::: Supplied records :::
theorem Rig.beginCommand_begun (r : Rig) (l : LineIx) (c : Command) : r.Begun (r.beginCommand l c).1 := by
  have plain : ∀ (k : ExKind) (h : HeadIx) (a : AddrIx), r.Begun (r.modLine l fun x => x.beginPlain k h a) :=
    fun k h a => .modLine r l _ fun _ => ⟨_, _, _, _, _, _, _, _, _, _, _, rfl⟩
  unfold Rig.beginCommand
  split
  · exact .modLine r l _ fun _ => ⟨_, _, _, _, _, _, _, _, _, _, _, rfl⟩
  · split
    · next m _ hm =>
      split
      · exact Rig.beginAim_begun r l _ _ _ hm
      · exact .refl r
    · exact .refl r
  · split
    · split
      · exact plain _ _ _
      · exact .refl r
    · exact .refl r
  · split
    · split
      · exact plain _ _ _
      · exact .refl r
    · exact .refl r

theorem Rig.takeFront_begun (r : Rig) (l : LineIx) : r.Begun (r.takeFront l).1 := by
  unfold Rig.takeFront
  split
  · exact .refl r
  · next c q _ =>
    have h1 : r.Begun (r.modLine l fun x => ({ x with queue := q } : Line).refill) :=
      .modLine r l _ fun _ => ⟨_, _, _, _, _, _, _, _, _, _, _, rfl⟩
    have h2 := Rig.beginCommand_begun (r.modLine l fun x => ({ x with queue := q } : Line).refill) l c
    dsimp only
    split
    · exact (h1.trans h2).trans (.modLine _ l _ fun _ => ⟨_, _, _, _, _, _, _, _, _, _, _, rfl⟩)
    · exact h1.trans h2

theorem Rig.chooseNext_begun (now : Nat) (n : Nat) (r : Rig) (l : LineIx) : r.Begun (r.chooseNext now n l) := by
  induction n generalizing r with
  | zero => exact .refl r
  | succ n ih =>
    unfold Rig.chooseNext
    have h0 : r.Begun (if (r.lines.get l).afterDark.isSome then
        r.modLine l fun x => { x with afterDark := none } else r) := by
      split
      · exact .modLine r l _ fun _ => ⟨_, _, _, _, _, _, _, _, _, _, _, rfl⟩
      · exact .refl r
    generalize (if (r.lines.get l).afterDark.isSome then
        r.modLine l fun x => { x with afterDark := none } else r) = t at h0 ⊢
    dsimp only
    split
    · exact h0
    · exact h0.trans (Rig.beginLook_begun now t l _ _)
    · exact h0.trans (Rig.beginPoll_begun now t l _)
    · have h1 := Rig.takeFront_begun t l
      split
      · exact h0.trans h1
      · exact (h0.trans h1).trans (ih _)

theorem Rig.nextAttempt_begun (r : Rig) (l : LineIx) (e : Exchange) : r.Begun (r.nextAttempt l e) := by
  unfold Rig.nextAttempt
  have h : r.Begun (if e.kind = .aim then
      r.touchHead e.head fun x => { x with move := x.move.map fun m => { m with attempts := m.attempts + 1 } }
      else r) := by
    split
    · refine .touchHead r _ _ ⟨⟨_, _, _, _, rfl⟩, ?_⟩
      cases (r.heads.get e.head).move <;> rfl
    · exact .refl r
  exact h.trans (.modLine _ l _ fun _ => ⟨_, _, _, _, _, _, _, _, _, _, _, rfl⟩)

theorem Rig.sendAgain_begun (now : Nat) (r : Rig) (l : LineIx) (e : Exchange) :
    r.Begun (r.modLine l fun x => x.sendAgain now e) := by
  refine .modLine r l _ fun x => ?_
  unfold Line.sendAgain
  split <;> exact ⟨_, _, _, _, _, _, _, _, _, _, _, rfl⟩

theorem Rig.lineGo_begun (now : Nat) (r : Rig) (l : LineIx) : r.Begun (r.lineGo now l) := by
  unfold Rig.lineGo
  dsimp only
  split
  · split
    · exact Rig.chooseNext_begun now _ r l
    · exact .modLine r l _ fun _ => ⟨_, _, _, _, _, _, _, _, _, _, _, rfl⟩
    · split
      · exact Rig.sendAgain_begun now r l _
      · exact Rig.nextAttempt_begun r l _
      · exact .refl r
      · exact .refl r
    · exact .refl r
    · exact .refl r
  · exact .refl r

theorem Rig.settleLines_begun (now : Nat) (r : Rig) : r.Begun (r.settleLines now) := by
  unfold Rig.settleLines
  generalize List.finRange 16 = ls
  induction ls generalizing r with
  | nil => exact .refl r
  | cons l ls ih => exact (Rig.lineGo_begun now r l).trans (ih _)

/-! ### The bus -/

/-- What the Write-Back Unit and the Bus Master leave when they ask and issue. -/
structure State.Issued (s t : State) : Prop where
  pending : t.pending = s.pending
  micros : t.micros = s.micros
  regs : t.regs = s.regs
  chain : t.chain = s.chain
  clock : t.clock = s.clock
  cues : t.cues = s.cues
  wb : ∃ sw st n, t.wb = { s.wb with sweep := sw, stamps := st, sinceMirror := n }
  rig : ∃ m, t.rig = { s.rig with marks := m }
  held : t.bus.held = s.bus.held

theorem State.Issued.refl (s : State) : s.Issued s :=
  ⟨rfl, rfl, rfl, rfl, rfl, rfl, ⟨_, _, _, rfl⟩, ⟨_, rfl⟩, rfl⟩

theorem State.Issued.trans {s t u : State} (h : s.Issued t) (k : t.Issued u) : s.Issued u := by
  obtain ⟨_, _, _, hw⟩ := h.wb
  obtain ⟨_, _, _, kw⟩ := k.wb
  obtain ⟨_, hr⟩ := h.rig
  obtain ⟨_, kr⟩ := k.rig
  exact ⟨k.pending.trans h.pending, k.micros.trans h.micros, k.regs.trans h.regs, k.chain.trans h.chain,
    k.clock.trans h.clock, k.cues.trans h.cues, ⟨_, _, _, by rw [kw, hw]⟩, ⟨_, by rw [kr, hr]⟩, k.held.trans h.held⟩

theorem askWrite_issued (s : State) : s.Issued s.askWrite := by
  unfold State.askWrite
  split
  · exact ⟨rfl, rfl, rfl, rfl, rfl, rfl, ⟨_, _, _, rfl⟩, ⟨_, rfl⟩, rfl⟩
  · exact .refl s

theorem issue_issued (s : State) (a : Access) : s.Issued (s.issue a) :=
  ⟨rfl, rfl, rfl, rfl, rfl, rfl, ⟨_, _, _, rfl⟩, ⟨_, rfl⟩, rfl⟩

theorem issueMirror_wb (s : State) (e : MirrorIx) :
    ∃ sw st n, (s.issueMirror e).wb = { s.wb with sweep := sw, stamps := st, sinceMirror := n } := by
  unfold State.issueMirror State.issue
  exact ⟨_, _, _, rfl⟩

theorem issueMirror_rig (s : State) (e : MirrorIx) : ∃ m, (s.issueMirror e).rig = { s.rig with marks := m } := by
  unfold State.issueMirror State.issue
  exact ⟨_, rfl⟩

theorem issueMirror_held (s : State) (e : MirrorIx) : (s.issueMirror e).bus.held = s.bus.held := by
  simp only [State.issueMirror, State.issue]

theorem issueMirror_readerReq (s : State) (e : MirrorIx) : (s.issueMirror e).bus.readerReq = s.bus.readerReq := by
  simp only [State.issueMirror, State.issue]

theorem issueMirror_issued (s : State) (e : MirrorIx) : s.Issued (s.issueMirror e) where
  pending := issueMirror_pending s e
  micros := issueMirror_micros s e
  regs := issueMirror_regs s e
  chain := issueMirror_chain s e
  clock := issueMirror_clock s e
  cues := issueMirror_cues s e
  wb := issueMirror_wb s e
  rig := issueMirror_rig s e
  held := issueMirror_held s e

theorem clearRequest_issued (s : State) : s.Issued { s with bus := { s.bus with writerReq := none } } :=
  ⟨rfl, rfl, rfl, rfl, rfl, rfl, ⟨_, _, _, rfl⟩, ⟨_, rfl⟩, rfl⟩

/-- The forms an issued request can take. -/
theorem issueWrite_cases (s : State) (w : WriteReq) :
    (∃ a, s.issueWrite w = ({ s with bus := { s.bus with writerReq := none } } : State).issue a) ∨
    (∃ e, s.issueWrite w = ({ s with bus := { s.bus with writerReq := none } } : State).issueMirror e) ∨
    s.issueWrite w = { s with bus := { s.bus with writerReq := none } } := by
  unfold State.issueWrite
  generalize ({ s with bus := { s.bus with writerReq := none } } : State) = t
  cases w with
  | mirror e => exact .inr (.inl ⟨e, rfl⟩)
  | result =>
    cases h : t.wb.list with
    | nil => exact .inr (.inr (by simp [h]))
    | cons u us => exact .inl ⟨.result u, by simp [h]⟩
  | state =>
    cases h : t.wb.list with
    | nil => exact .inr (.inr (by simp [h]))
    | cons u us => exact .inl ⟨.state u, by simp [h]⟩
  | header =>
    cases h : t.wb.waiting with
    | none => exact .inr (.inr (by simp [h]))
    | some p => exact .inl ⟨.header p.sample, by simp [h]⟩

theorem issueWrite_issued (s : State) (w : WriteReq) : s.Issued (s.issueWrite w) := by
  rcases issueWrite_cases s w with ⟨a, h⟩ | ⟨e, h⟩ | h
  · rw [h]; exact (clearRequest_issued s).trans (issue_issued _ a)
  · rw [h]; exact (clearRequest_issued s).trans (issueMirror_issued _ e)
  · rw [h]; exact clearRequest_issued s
:::
::: Supplied records :::
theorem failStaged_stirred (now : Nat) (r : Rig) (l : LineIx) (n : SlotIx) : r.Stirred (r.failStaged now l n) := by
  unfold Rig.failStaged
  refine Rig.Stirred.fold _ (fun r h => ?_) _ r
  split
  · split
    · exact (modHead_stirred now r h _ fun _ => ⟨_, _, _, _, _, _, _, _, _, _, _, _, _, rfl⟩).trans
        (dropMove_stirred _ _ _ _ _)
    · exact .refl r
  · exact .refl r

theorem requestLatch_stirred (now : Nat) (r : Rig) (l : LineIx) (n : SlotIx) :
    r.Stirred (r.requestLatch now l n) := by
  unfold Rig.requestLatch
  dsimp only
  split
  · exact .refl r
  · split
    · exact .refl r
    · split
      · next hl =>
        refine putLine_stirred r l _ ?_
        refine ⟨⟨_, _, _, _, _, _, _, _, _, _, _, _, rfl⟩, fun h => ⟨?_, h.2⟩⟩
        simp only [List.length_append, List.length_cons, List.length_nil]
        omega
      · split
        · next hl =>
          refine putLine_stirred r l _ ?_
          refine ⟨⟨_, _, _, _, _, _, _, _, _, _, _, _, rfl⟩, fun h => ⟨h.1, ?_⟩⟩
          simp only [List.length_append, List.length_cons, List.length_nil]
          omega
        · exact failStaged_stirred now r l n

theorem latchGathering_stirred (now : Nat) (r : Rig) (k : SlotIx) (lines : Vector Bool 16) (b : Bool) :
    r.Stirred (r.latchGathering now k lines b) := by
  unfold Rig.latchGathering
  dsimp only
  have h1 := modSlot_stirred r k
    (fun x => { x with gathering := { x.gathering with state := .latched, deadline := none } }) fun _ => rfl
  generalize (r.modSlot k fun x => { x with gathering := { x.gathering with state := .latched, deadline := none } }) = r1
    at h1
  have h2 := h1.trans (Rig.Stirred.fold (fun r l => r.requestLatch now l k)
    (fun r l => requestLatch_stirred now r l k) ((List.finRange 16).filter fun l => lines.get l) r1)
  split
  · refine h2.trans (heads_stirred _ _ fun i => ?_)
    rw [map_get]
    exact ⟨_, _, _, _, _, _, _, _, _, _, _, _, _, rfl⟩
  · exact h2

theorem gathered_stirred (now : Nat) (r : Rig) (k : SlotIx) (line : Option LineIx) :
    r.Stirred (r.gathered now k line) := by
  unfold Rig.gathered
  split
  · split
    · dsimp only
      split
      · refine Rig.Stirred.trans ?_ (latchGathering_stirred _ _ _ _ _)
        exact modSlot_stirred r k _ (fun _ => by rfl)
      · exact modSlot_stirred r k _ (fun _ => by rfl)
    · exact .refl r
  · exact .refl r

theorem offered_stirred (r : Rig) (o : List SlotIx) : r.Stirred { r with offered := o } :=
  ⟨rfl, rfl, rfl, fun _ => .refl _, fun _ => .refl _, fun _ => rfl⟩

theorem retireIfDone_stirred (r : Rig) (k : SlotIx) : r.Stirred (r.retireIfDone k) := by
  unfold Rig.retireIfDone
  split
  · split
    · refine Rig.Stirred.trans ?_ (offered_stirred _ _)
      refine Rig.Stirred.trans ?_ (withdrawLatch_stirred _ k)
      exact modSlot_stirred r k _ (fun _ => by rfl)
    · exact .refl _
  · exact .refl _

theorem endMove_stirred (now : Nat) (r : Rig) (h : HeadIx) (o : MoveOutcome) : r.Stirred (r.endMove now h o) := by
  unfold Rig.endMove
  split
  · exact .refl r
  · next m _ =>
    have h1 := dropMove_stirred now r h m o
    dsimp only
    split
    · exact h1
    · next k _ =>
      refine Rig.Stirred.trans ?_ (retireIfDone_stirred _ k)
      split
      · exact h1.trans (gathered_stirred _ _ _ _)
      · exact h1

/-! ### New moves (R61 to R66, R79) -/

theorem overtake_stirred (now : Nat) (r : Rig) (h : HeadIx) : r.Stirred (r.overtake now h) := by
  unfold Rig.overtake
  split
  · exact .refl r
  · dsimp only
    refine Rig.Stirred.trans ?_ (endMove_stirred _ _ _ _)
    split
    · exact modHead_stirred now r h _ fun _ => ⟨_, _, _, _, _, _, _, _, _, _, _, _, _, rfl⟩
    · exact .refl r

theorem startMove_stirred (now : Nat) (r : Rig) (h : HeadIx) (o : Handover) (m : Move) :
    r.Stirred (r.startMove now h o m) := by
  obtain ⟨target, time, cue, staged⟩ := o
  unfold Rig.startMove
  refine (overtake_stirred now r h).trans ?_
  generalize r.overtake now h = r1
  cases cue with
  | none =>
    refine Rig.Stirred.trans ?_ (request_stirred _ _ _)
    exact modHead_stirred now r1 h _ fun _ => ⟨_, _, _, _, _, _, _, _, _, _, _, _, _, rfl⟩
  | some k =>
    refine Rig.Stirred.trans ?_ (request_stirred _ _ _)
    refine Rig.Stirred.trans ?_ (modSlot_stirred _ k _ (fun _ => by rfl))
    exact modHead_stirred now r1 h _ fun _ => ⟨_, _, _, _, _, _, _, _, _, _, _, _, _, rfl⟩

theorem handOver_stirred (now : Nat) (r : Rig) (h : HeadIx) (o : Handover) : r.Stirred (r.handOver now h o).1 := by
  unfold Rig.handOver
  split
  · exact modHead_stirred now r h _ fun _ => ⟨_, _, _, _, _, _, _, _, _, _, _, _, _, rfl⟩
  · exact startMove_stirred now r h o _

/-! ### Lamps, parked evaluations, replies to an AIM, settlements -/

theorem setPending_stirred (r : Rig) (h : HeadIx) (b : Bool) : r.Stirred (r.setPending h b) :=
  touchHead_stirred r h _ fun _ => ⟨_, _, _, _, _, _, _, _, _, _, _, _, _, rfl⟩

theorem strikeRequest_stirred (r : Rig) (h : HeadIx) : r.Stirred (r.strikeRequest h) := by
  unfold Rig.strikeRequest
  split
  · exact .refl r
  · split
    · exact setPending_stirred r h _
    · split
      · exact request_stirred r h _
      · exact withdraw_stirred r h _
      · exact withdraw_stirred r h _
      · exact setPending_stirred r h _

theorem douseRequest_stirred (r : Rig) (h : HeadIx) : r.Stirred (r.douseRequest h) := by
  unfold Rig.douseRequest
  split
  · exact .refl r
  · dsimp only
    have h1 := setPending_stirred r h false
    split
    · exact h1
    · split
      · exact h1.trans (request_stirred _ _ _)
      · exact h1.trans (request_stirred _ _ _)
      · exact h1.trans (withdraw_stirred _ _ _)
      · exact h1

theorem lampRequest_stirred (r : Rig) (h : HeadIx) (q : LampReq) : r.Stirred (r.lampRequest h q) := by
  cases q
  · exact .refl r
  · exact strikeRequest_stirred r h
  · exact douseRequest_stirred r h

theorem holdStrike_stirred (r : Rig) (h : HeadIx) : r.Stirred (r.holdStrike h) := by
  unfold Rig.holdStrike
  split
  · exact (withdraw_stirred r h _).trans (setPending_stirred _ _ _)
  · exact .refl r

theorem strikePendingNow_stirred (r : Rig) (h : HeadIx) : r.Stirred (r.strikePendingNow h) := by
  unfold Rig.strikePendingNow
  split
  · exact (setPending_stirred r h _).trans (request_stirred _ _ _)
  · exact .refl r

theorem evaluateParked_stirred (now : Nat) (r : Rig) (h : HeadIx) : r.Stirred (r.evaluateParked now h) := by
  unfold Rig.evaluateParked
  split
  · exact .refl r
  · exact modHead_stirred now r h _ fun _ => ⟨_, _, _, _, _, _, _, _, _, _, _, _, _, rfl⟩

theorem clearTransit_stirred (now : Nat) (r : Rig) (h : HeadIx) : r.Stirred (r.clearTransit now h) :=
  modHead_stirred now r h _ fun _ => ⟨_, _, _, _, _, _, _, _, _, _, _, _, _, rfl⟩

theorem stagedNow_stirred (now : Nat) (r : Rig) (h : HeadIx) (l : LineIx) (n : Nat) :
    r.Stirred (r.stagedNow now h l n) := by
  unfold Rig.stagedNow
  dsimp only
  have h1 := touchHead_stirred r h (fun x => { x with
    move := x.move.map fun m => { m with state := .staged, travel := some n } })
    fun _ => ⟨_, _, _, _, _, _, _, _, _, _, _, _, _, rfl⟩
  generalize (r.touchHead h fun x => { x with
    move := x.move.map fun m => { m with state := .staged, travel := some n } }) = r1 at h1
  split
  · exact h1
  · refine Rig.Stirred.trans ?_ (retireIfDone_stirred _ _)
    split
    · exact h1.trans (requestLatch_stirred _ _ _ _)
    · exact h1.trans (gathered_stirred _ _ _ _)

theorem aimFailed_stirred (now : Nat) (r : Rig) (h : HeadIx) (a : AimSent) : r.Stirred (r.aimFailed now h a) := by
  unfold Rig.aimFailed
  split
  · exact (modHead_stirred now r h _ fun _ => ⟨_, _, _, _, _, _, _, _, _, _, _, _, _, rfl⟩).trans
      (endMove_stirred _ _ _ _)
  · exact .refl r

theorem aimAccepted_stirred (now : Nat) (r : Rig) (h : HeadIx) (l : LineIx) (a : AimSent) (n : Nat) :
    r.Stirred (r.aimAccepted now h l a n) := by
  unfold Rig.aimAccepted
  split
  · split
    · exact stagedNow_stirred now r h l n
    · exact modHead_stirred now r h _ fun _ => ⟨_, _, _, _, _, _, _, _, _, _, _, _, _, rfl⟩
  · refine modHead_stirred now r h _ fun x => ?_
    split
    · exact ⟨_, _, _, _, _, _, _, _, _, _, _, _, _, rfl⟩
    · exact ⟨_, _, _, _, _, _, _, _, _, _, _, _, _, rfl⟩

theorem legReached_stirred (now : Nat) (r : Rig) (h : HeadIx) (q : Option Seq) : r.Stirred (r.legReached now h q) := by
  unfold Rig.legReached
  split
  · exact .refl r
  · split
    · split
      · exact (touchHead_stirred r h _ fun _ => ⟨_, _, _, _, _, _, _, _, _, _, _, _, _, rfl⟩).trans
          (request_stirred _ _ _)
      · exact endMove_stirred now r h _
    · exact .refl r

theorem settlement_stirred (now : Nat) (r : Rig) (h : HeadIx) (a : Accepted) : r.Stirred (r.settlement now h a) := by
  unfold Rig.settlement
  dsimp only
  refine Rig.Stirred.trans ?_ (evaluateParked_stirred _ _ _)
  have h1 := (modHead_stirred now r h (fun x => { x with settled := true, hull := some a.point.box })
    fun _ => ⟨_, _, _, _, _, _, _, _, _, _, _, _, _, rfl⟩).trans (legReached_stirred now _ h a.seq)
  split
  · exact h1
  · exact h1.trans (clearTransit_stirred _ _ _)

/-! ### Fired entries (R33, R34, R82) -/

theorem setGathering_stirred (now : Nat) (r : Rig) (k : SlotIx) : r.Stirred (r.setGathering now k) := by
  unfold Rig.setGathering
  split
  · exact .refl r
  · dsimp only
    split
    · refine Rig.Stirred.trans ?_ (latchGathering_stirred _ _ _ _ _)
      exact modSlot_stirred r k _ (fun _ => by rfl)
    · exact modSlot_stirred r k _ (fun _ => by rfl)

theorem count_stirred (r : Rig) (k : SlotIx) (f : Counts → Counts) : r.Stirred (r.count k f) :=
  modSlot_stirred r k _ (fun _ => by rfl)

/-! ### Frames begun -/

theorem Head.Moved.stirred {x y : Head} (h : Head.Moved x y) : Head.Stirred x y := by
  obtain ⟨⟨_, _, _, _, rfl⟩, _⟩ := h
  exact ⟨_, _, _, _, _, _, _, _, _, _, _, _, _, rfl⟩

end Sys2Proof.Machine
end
:::
■ **What you have to do**:
The required answer is the exact run of lines above starting at the line with "chain : t.chain = s.chain" and ending at the line with "exact ⟨k.pending.trans h.pending, k.micros.trans", with both ends present.

■ **Solution**:
  chain : t.chain = s.chain
  clock : t.clock = s.clock
  cues : t.cues = s.cues
  wb : ∃ sw st n, t.wb = { s.wb with sweep := sw, stamps := st, sinceMirror := n }
  rig : ∃ m, t.rig = { s.rig with marks := m }
  held : t.bus.held = s.bus.held

theorem State.Issued.refl (s : State) : s.Issued s :=
  ⟨rfl, rfl, rfl, rfl, rfl, rfl, ⟨_, _, _, rfl⟩, ⟨_, rfl⟩, rfl⟩

theorem State.Issued.trans {s t u : State} (h : s.Issued t) (k : t.Issued u) : s.Issued u := by
  obtain ⟨_, _, _, hw⟩ := h.wb
  obtain ⟨_, _, _, kw⟩ := k.wb
  obtain ⟨_, hr⟩ := h.rig
  obtain ⟨_, kr⟩ := k.rig
  exact ⟨k.pending.trans h.pending, k.micros.trans h.micros, k.regs.trans h.regs, k.chain.trans h.chain,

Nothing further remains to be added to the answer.